New sunny day.  Time to do some soil-swapping. 


  1. You've been busy, not that I'm surprised. It was very comfortable gardening weather today and I expect tomorrow will be much the same, if not a little warmer yet. I placed small cuttings of our Christmas tree over the soil in the front garden in the hope that it'll keep the rabbits and possums at bay but I should probably follow your example and just chop them up. My husband cuts the tree into pieces for the green bin but I saved 2 good-sized sections of the trunk for a hugelkultur experiment I may try on my back slope. I spent a chunk of the afternoon collecting fallen leaves and shedding them with my Leaf Hog before dumping the debris into my compost bin - exhausting but rewarding.

    1. Nothing better than ground leaves for compost. Well, grass clippings, but the lawn is long-gone.

      Actually should be busier, but the green waste bins are full again, so I depress myself with all the bad news to be read on the internet.

  2. It sounds like a beautiful time to be in the garden, and as usual you have been busy! As I become older I have less and less patience with plants needing constant attention and then still not living up to expectations. There's never a shortage of new goodies to try!

    1. So many plants to try--that is part of the fun. Even those that have been easy sometimes are evicted, just as a refresh. We are the masters of our little domains. That's part of the fun, too.
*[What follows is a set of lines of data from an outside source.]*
-- ==== Sys2Proof/Machine/Operands.lean ====
section
/-! DEFINITION. The formats of the two sides: numbers and named values as bytes of a frame (R165, R168, R170), the
CRC-16 of a frame and the CRC-8 of a burst, and the bodies of the bursts (R63 to R68). -/

namespace Sys2Proof.Machine

/-! ## Numbers as bytes (R165) -/

/-- `k` in `n` bytes, least significant byte first. -/
def leBytes : Nat → Nat → List Byte
  | 0, _ => []
  | n + 1, k => BitVec.ofNat 8 k :: leBytes n (k / 256)

/-- A signed number in `n` bytes, two's complement, least significant byte first. -/
def leBytesInt (n : Nat) (x : Int) : List Byte := leBytes n (x % (256 ^ n : Int)).toNat

/-- The number that bytes spell, least significant byte first. -/
def ofLE : List Byte → Nat
  | [] => 0
  | b :: bs => b.toNat + 256 * ofLE bs

/-- The signed number that four bytes spell in two's complement. -/
def ofLEInt32 (bs : List Byte) : Int :=
  let n := ofLE bs
  if n < 2 ^ 31 then n else (n : Int) - 2 ^ 32

/-- Byte `k` of a payload as a number. -/
def byteAt (p : List Byte) (k : Nat) : Nat := (p.getD k 0).toNat

/-- The little-endian number in `n` bytes of a payload from byte `k` on. -/
def fieldAt (p : List Byte) (k n : Nat) : Nat := ofLE ((p.drop k).take n)

/-- One byte. -/
def b1 (n : Nat) : List Byte := leBytes 1 n

/-- A flag of two values: 1 for yes, set, on, enabled or held (R165). -/
def flag (b : Bool) : List Byte := b1 (if b then 1 else 0)

/-- An optional field of `n` bytes; absent is the all-ones value (R165). -/
def optBytes (n : Nat) (x : Option Nat) : List Byte := leBytes n (x.getD (256 ^ n - 1))

/-! ## Named values as numbers (R165) -/

def lineCode : LineId → Nat
  | .A => 0
  | .B => 1

def lineOfCode : Nat → Option LineId
  | 0 => some .A
  | 1 => some .B
  | _ => none

def LineState.code : LineState → Nat
  | .off => 0
  | .run => 1
  | .quiet => 2
  | .fault => 3

def CarState.code : CarState → Nat
  | .free => 0
  | .joining => 1
  | .heard => 2
  | .missing => 3
  | .lost => 4

def Home.code : Home → Nat
  | .a => 0
  | .b => 1
  | .both => 2

def Direction.code : Direction → Nat
  | .neg => 0
  | .pos => 1
  | .still => 2

def CarFaults.code : CarFaults → Nat
  | .none => 0
  | .brake => 1
  | .traction => 2
  | .both => 3

def Admission.code : Admission → Nat
  | .opened => 0
  | .closed => 1

def admissionOfCode : Nat → Option Admission
  | 0 => some .opened
  | 1 => some .closed
  | _ => none

def HaltMode.code : HaltMode → Nat
  | .immediate => 0
  | .slotBound => 1

def haltModeOfCode : Nat → Option HaltMode
  | 0 => some .immediate
  | 1 => some .slotBound
  | _ => none

def Placement.code : Placement → Nat
  | .head => 0
  | .tail => 1

def placementOfCode : Nat → Option Placement
  | 0 => some .head
  | 1 => some .tail
  | _ => none

def JoinOutcome.code : JoinOutcome → Nat
  | .admitted => 0
  | .refused => 1
  | .full => 2
  | .lapsed => 3
  | .timedOut => 4

def LostCause.code : LostCause → Nat
  | .misses => 0
  | .lineDown => 1

def CapChangeKind.code : CapChangeKind → Nat
  | .appeared => 0
  | .zero => 1
  | .cleared => 2

def TextOutcome.code : TextOutcome → Nat
  | .delivered => 0
  | .failed => 1
  | .cancelled => 2

def Causes.code : Causes → Nat
  | .pin => 0
  | .request => 1
  | .both => 2
  | .none => 3

/-- The number of a gate source's kind (R136, R165). -/
def Source.code : Source → Nat
  | .none => 0
  | .cycleEnd .A => 1
  | .cycleEnd .B => 2
  | .carHeard _ => 3
  | .carInZone .. => 4
  | .carStill _ => 5
  | .haltEnd => 6

/-- The slot a source names. -/
def Source.carOf : Source → Option CarIx
  | .carHeard i | .carInZone i _ | .carStill i => Option.some i
  | .none | .cycleEnd _ | .haltEnd => Option.none

/-- The zone a source names. -/
def Source.zoneOf : Source → Option (Fin 16)
  | .carInZone _ z => some z
  | .none | .cycleEnd _ | .carHeard _ | .carStill _ | .haltEnd => Option.none

/-- The slot of that number. -/
def carOfNat (n : Nat) : Option CarIx := if h : n < 48 then some ⟨n, h⟩ else none
def zoneOfNat (n : Nat) : Option (Fin 16) := if h : n < 16 then some ⟨n, h⟩ else none
def gateOfNat (n : Nat) : Option (Fin 8) := if h : n < 8 then some ⟨n, h⟩ else none

/-- Unit ids 0 and 16,777,215 are not valid (00, "Identities and numbering"). -/
def validUnit (u : Nat) : Bool := u != 0 && u != 16777215

/-! ## Frames (R165) -/

/-- One bit of the CRC-16 with polynomial 0x1021, most significant bit first. -/
def crc16Bit (c : BitVec 16) : BitVec 16 := if c.msb then (c <<< 1) ^^^ 0x1021#16 else c <<< 1

/-- One byte of the CRC-16. -/
def crc16Byte (c : BitVec 16) (b : Byte) : BitVec 16 :=
  Nat.repeat crc16Bit 8 (c ^^^ ((b.setWidth 16) <<< 8))

/-- The CRC-16 of a list of bytes, initial value 0xFFFF, no reflection, no final inversion (R165). -/
def crc16 (bs : List Byte) : BitVec 16 := bs.foldl crc16Byte 0xFFFF#16

/-- The bytes of a frame from the first length byte through the last payload byte. -/
def Frame.core (f : Frame) : List Byte := leBytes 2 (f.payload.length + 2) ++ b1 f.kind ++ b1 f.tag ++ f.payload

/-- A frame as it stands on the serial line: sync, length, kind, tag, payload, check (R165). -/
def Frame.bytes (f : Frame) : List Byte := 0xA5#8 :: (f.core ++ leBytes 2 (crc16 f.core).toNat)

/-- Bytes that a complete frame takes in the input buffer. -/
def Frame.size (f : Frame) : Nat := f.payload.length + 7

/-- The kind byte and payload of a notice (R170); its tag is 0 (R165). -/
def Notice.frame : Notice → Frame
  | .started warm rate latch causes =>
    { kind := 0x41, tag := 0, payload := b1 (if warm then 1 else 0) ++ b1 rate ++ flag latch ++ b1 causes.code }
  | .carJoin o car unit line =>
    { kind := 0x42, tag := 0,
      payload := b1 o.code ++ optBytes 1 (car.map (·.val)) ++ leBytes 3 unit ++ optBytes 1 (line.map lineCode) }
  | .joinAsk unit line => { kind := 0x43, tag := 0, payload := leBytes 3 unit ++ b1 (lineCode line) }
  | .carLost car unit cause => { kind := 0x44, tag := 0, payload := b1 car.val ++ leBytes 3 unit ++ b1 cause.code }
  | .carFound car unit line => { kind := 0x45, tag := 0, payload := b1 car.val ++ leBytes 3 unit ++ b1 (lineCode line) }
  | .capChange car kind value => { kind := 0x46, tag := 0, payload := b1 car.val ++ b1 kind.code ++ b1 value }
  | .textEnd car seq o => { kind := 0x47, tag := 0, payload := b1 car.val ++ b1 seq ++ b1 o.code }
  | .halt on causes => { kind := 0x48, tag := 0, payload := flag on ++ b1 causes.code }
  | .lineState line st => { kind := 0x49, tag := 0, payload := b1 (lineCode line) ++ b1 st.code }

/-- Result codes (R168). -/
inductive Code where
  | done | doneClamped | badKind | badLength | badArg | noCar | queueFull | lineBusy | lineFault | stopActive | tooLate
  deriving DecidableEq, Repr

def Code.num : Code → Nat
  | .done => 0
  | .doneClamped => 1
  | .badKind => 2
  | .badLength => 3
  | .badArg => 4
  | .noCar => 5
  | .queueFull => 6
  | .lineBusy => 7
  | .lineFault => 8
  | .stopActive => 9
  | .tooLate => 10

/-- DONE and DONE_CLAMPED: the request was taken. -/
def Code.taken : Code → Bool
  | .done | .doneClamped => true
  | .badKind | .badLength | .badArg | .noCar | .queueFull | .lineBusy | .lineFault | .stopActive | .tooLate => false

/-! ## Bits of a burst (R63) -/

/-- `k` in `n` bits, most significant bit first. -/
def toBits : Nat → Nat → Bits
  | 0, _ => []
  | n + 1, k => k.testBit n :: toBits n k

/-- The number that bits spell, most significant bit first. -/
def ofBits (bs : Bits) : Nat := bs.foldl (fun n b => 2 * n + b.toNat) 0

/-- One bit of the CRC-8 with polynomial x^8 + x^2 + x + 1. -/
def crc8Bit (c : BitVec 8) (b : Bool) : BitVec 8 :=
  if c.msb != b then (c <<< 1) ^^^ 0x07#8 else c <<< 1

/-- The CRC-8 of body bits in the order sent, initial value 0 (R63). -/
def crc8 (bs : Bits) : BitVec 8 := bs.foldl crc8Bit 0#8

/-- A burst without its preamble: the body and its check. -/
def withCheck (body : Bits) : Bits := body ++ toBits 8 (crc8 body).toNat

/-- The body of a received burst when the last eight bits are its check and the check is good. -/
def checkedBody (bits : Bits) : Option Bits :=
  let body := bits.take (bits.length - 8)
  if 8 ≤ bits.length ∧ toBits 8 (crc8 body).toNat = bits.drop (bits.length - 8) then some body else none

/-- The number in bits `at_` to `at_ + n - 1` of a body. -/
def bitField (body : Bits) (at_ n : Nat) : Nat := ofBits ((body.drop at_).take n)

/-! ## The controller's bursts (R65 to R68) -/

/-- The first 14 bits of a drive word as a number. -/
def DriveWord.upper14 (w : DriveWord) : Nat :=
  w.cap * 64 + w.seq * 8 + w.grant.level * 2 + (if w.release then 1 else 0)

/-- The drive word: its 14 bits, then the sum of their two 7-bit halves modulo 64 (R67). -/
def DriveWord.value (w : DriveWord) : Nat :=
  w.upper14 * 64 + (w.upper14 / 128 + w.upper14 % 128) % 64

/-- The body of a MARK (R65). -/
def markBody (X : LineId) (cycle : Nat) (p : Plan) (allStop joinOpen : Bool) : Bits :=
  toBits 3 0 ++ toBits 1 (lineCode X) ++ toBits 16 cycle ++ toBits 5 p.polls ++ toBits 5 p.commands ++ toBits 3 p.joins
    ++ toBits 7 p.slotLen ++ [allStop, joinOpen]

/-- The body of a POLL (R66). -/
def pollBody (address : Nat) (grant : Doze) (full : Bool) (word : Option DriveWord) : Bits :=
  toBits 3 1 ++ toBits 6 address ++ toBits 2 grant.level ++ [full, word.isSome]
    ++ (match word with | some w => toBits 20 w.value | none => [])

/-- The body of a COMMAND that carries a drive word (R68). -/
def driveBody (address : Nat) (w : DriveWord) : Bits := toBits 3 2 ++ toBits 6 address ++ toBits 2 0 ++ toBits 20 w.value

/-- The characters of fragment `k` of a text (R52). -/
def Text.fragment (t : Text) (k : Nat) : List Byte := (t.chars.drop (8 * k)).take 8

/-- The body of a COMMAND that carries the next fragment of a text (R68). -/
def textBody (address : Nat) (t : Text) : Bits :=
  toBits 3 2 ++ toBits 6 address ++ toBits 2 1 ++ toBits 2 t.seq ++ toBits 3 t.next ++ toBits 3 t.fragments
    ++ toBits 4 (t.fragment t.next).length ++ ((t.fragment t.next).map fun c => toBits 7 c.toNat).flatten

/-- The body of a COMMAND that carries an ASSIGN (R68). -/
def assignBody (a : Assign) : Bits :=
  toBits 3 2 ++ toBits 6 0 ++ toBits 2 2 ++ toBits 24 a.unitId
    ++ toBits 6 (match a.outcome with | .room n => n | .full => 0)

/-! ## The cars' bursts (R64, R69) -/

/-- The fields of a REPLY. -/
structure Reply where
  address  : Nat
  doze     : Doze
  speed    : Nat
  faults   : CarFaults
  echo     : Nat
  ackValid : Bool
  ackSeq   : Nat
  /-- battery and odometer, of a full reply -/
  extra    : Option (Nat × Nat)
  deriving DecidableEq, Repr

def dozeOfCode : Nat → Doze
  | 0 => .awake
  | 1 => .light
  | 2 => .deep
  | _ => .parked

def carFaultsOfCode : Nat → CarFaults
  | 0 => .none
  | 1 => .brake
  | 2 => .traction
  | _ => .both

/-- A received burst read as the REPLY kind that the poll asked for: none when the check is bad, the kind is another
or the size is wrong (R64). -/
def readReply (full : Bool) (bits : Bits) : Option Reply :=
  match checkedBody bits with
  | none => none
  | some b =>
    if b.length = (if full then 50 else 27) ∧ bitField b 0 3 = (if full then 4 else 3) then
      some
        { address := bitField b 3 6, doze := dozeOfCode (bitField b 9 2), speed := bitField b 11 8,
          faults := carFaultsOfCode (bitField b 19 2), echo := bitField b 21 3, ackValid := bitField b 24 1 == 1,
          ackSeq := bitField b 25 2, extra := if full then some (bitField b 27 7, bitField b 34 16) else none }
    else none

/-- A received burst read as a JOIN: its unit id (R64). -/
def readJoin (bits : Bits) : Option Nat :=
  match checkedBody bits with
  | none => none
  | some b => if b.length = 27 ∧ bitField b 0 3 = 5 then some (bitField b 3 24) else none

end Sys2Proof.Machine
end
  3. Your explanation was helpful but I still don't understand the new law. As it is now we have two bins, one green for outside organic stuff and one black for every thing else. This all goes on a conveyor belt where it is separated by hand. I haven't received any notice of change.

    I am very thankful I have a garden to work in these days that keeps me occupied and away from people. Some in my family who are fully vaccinated and boosted have caught Covid. It was mild abd they are well now, but it is scary out there.

    I wish you and your garden continued good health

    1. Each waste company is handling the new law a little differently, so there will be variations. Composting everything is being phased in so it's not all going to be composted starting now. Quite a few articles available on the topic.


      Yes the garden has been a great comfort for many during Covid, and has gotten many interested in gardening for the first time. A good thing!

      Here too a couple of the neighbors vaxxed and boosted had holiday houseguests and ended up with it, but it was mild for them.

      We're just staying home. Very lucky husband can work at home.

      Wishing you the same, Jane, good health and garden happiness!

  4. 'Pink Sugar' blooms are a stark contrast to the dreary weather outside, and make my heart sing! I planted some 50 dutch iris bulbs this fall: normally reliable and easy going, I hope they aren't drowning in our atmospheric river.

    1. 'Pink Sugar' is extremely vigorous and must be kept in bounds, but yes, can't beat those flowers on a winter's day.

      I garden on a hill, so drainage is excellent here, so not sure about bulbs and very wet soil. We got over 6" of rain in less than a month, and some parts of the garden are already bone dry again. Hopefully we get your river down here for a while and you get a dry spell. If we trade off, we could both be very happy!

  5. How fun with space for new plants!! Enjoy the revamp!

  6. Nice to see photos of your garden AND Kay's :-).

    We had a long spell of gray skies, which led to some rot on overly saturated aloes and agaves, but the sun is out now. I'm beginning to feel less pessimistic.

    1. Hers looks fabulous. Mine somewhat bedraggled, but the Aloes are starting to open!

      Hope you get some good sun, and then some rain again!